What the task requires: Transcribe exactly the line containing "(by omega), hspace]" and each line after it, through the end of the entries, with nothing before or after.

--*--

/-- Settles O15: each write of the management core, by the word it names. -/
theorem managementWritesTakeEffect : Obligations.ManagementWritesTakeEffect := by
  unfold Obligations.ManagementWritesTakeEffect
  intro s d i v r num hd
  refine ⟨fun hm => unmanaged_writes hd hm num, fun hm hi => ⟨fun p => ?_, ?_⟩, fun hm => ⟨fun h => ?_, fun hi => ⟨?_, fun h => ?_, fun h6 h => ?_, ?_⟩, slabcmds_spec hd hm,
    ⟨fun hop hb => ?_, fun hop hb => ?_, fun hop hb => ?_, fun hop hb => ?_⟩, ?_, ?_, fun hi h1 h2 => ?_, fun h1 h2 => ?_, fun hi => ?_, fun k h6 hi h2 h4 => ?_, fun h => ?_,
    fun off width hoff h => ?_⟩⟩
  · exact (if_neg (by omega)).trans (congrArg Host.Outcome.next (if_neg (by rw [hm]; decide)))
  · exact (if_neg (by omega)).trans (congrArg Host.Outcome.next (if_neg (by rw [hm]; decide)))
  · obtain ⟨u, hu, hspec⟩ := ttctl_setTtctl (d := d) h
    exact ⟨u, (exec_ttctlWrite hd hm).trans (event_next.2 hu), hspec⟩
  · refine ⟨s.setPendingRow d i r, ?_, pending_setPendingRow s d i r⟩
    rw [exec_bindRecordWrite hd hi hm, if_pos rfl]
  · refine ⟨s.setRow d i r, ?_, setRow_spec h⟩
    rw [exec_bindRecordWrite hd hi hm, if_neg Bool.false_ne_true]
  · rw [exec_bindRecordWrite hd hi hm, if_neg Bool.false_ne_true, setRow_none h6 h]
  · refine ⟨_, exec_leaseTableWrite hd hi hm, ?_⟩
    rw [rowLease_modLease]
    exact ⟨rfl, rfl, rfl⟩
  · exact (exec_tlbcmdPage hd hm).trans (event_next.2 (by rw [State.tlbcmdDo, if_neg (not_not_intro hop), if_pos hb]))
  · exact (exec_tlbcmdContext hd hm).trans (event_next.2 (by rw [State.tlbcmdDo, if_neg (not_not_intro hop), if_pos hb]))
  · obtain ⟨u, hu, hspec⟩ := tlbcmdDo_spec (some (tlbcmdVa v)) hop hb
    exact ⟨u, (exec_tlbcmdPage hd hm).trans (event_next.2 hu), hspec⟩
  · obtain ⟨u, hu, hspec⟩ := tlbcmdDo_spec none hop hb
    exact ⟨u, (exec_tlbcmdContext hd hm).trans (event_next.2 hu), hspec⟩
  · refine ⟨s.modDie d (fun d => { d with skcfg := v &&& 0xFFFFFFFFF }), (exec_registerWrite hm d 0x48).trans (event_next.2 ?_), ?_⟩
    · rw [State.writeRegister, if_neg (by decide), if_neg (by decide), if_pos rfl, if_pos hd]
    · rw [State.die_modDie, if_pos rfl]
  · refine ⟨{ s.giveUp (fun _ => true) with hrcfg := v &&& 0xFFF }, (exec_registerWrite hm 0 0x49).trans (event_next.2 ?_), rfl⟩
    rw [State.writeRegister, if_neg (by decide), if_neg (by decide), if_neg (by decide), if_pos rfl, if_pos rfl]
  · refine ⟨s.modCore i (fun co => { co with swthr := v.toNat % 2048 }), (exec_registerWrite hm i 0x2D).trans (event_next.2 ?_), ?_⟩
    · rw [State.writeRegister, if_neg (by decide), if_pos rfl, if_pos ⟨hi, h1, h2⟩]
    · rw [State.core_modCore, if_pos rfl]
  · refine ⟨s.setQent (256 * d + (num - 0x100)) { s.qent (256 * d + (num - 0x100)) with ctx := v.toNat % 1024 }, (exec_registerWrite hm d num).trans (event_next.2 ?_), ?_⟩
    · rw [State.writeRegister, if_neg (by omega), if_neg (by omega), if_neg (by omega), if_neg (by omega), if_pos ⟨h1, h2⟩, if_pos hd]
    · rw [qent_setQent]
  · refine ⟨{ s with plat := { s.plat with vfs := mset s.plat.vfs i { ctx := v.toNat % 1024, slots := [] } } }, (exec_registerWrite hm i 0x200).trans (event_next.2 ?_),
      (mfind_mset ..).trans (if_pos rfl)⟩
    rw [State.writeRegister, if_neg (by decide), if_neg (by decide), if_neg (by decide), if_neg (by decide), if_neg (by decide), if_pos rfl, if_pos hi]
  · have hspace : s.spaceWrite (0xF000000000000 + 0x100000000 * d + (32 * i + 8 * k)) 8 v = s.setRow d i (setWord256 (s.row d i) k v) := by
      rw [State.spaceWrite, spaceWord_of hd (by omega), if_pos rfl, blockWord_row hi h4]
      rfl
    obtain ⟨hrow, hothers, hpending⟩ := setRow_spec (s := s) (d := d) (i := i) (r := setWord256 (s.row d i) k v) (.inl h6)
    refine ⟨s.setRow d i (setWord256 (s.row d i) k v), ?_, ?_, hothers, hpending⟩
    · rw [Nat.add_assoc (0xF000000000000 + 0x100000000 * d), exec_registerWrite hm, writeRegister_space s hd (by omega), hspace]
      rfl
    · rw [hrow, rowBits_setWord _ h2 h4]
  · obtain ⟨u, hu, hspec⟩ := ttctl_setTtctl (s := s) (d := d) (v := v) (fun hb => absurd (h.symm.trans hb) Bool.false_ne_true)
    refine ⟨u, ?_, hspec⟩
    have hspace : s.spaceWrite (0xF000000000000 + 0x100000000 * d + 0xA000) 8 v = u := by
      rw [State.spaceWrite, spaceWord_of hd (by decide), if_pos rfl, show blockWord 0xA000 = some .ttctl from rfl]
      show (s.setTtctl d v).getD s = u
      rw [hu]
      rfl
    rw [exec_registerWrite hm, writeRegister_space s hd (by decide), hspace]
    rfl
  · refine ⟨s.spaceRefuse (0xF000000000000 + 0x100000000 * d + off), ?_, spaceRefuse_spec s _⟩
    have hnone : spaceWord (0xF000000000000 + 0x100000000 * d + off) width = none := by
      rw [spaceWord_of hd hoff]
      rcases h with h | h
      · rw [if_neg h]
      · rw [h]
        exact ite_self _
    rw [exec_registerWrite hm, writeRegister_space s hd hoff, State.spaceWrite, hnone]
    rfl

end Sys2Proof.Proofs
end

--*--

Solution for this problem:
    · rw [Nat.add_assoc (0xF000000000000 + 0x100000000 * d), exec_registerWrite hm, writeRegister_space s hd (by omega), hspace]
      rfl
    · rw [hrow, rowBits_setWord _ h2 h4]
  · obtain ⟨u, hu, hspec⟩ := ttctl_setTtctl (s := s) (d := d) (v := v) (fun hb => absurd (h.symm.trans hb) Bool.false_ne_true)
    refine ⟨u, ?_, hspec⟩
    have hspace : s.spaceWrite (0xF000000000000 + 0x100000000 * d + 0xA000) 8 v = u := by
      rw [State.spaceWrite, spaceWord_of hd (by decide), if_pos rfl, show blockWord 0xA000 = some .ttctl from rfl]
      show (s.setTtctl d v).getD s = u
      rw [hu]
      rfl
    rw [exec_registerWrite hm, writeRegister_space s hd (by decide), hspace]
    rfl
  · refine ⟨s.spaceRefuse (0xF000000000000 + 0x100000000 * d + off), ?_, spaceRefuse_spec s _⟩
    have hnone : spaceWord (0xF000000000000 + 0x100000000 * d + off) width = none := by
      rw [spaceWord_of hd hoff]
      rcases h with h | h
      · rw [if_neg h]
      · rw [h]
        exact ite_self _
    rw [exec_registerWrite hm, writeRegister_space s hd hoff, State.spaceWrite, hnone]
    rfl

end Sys2Proof.Proofs
end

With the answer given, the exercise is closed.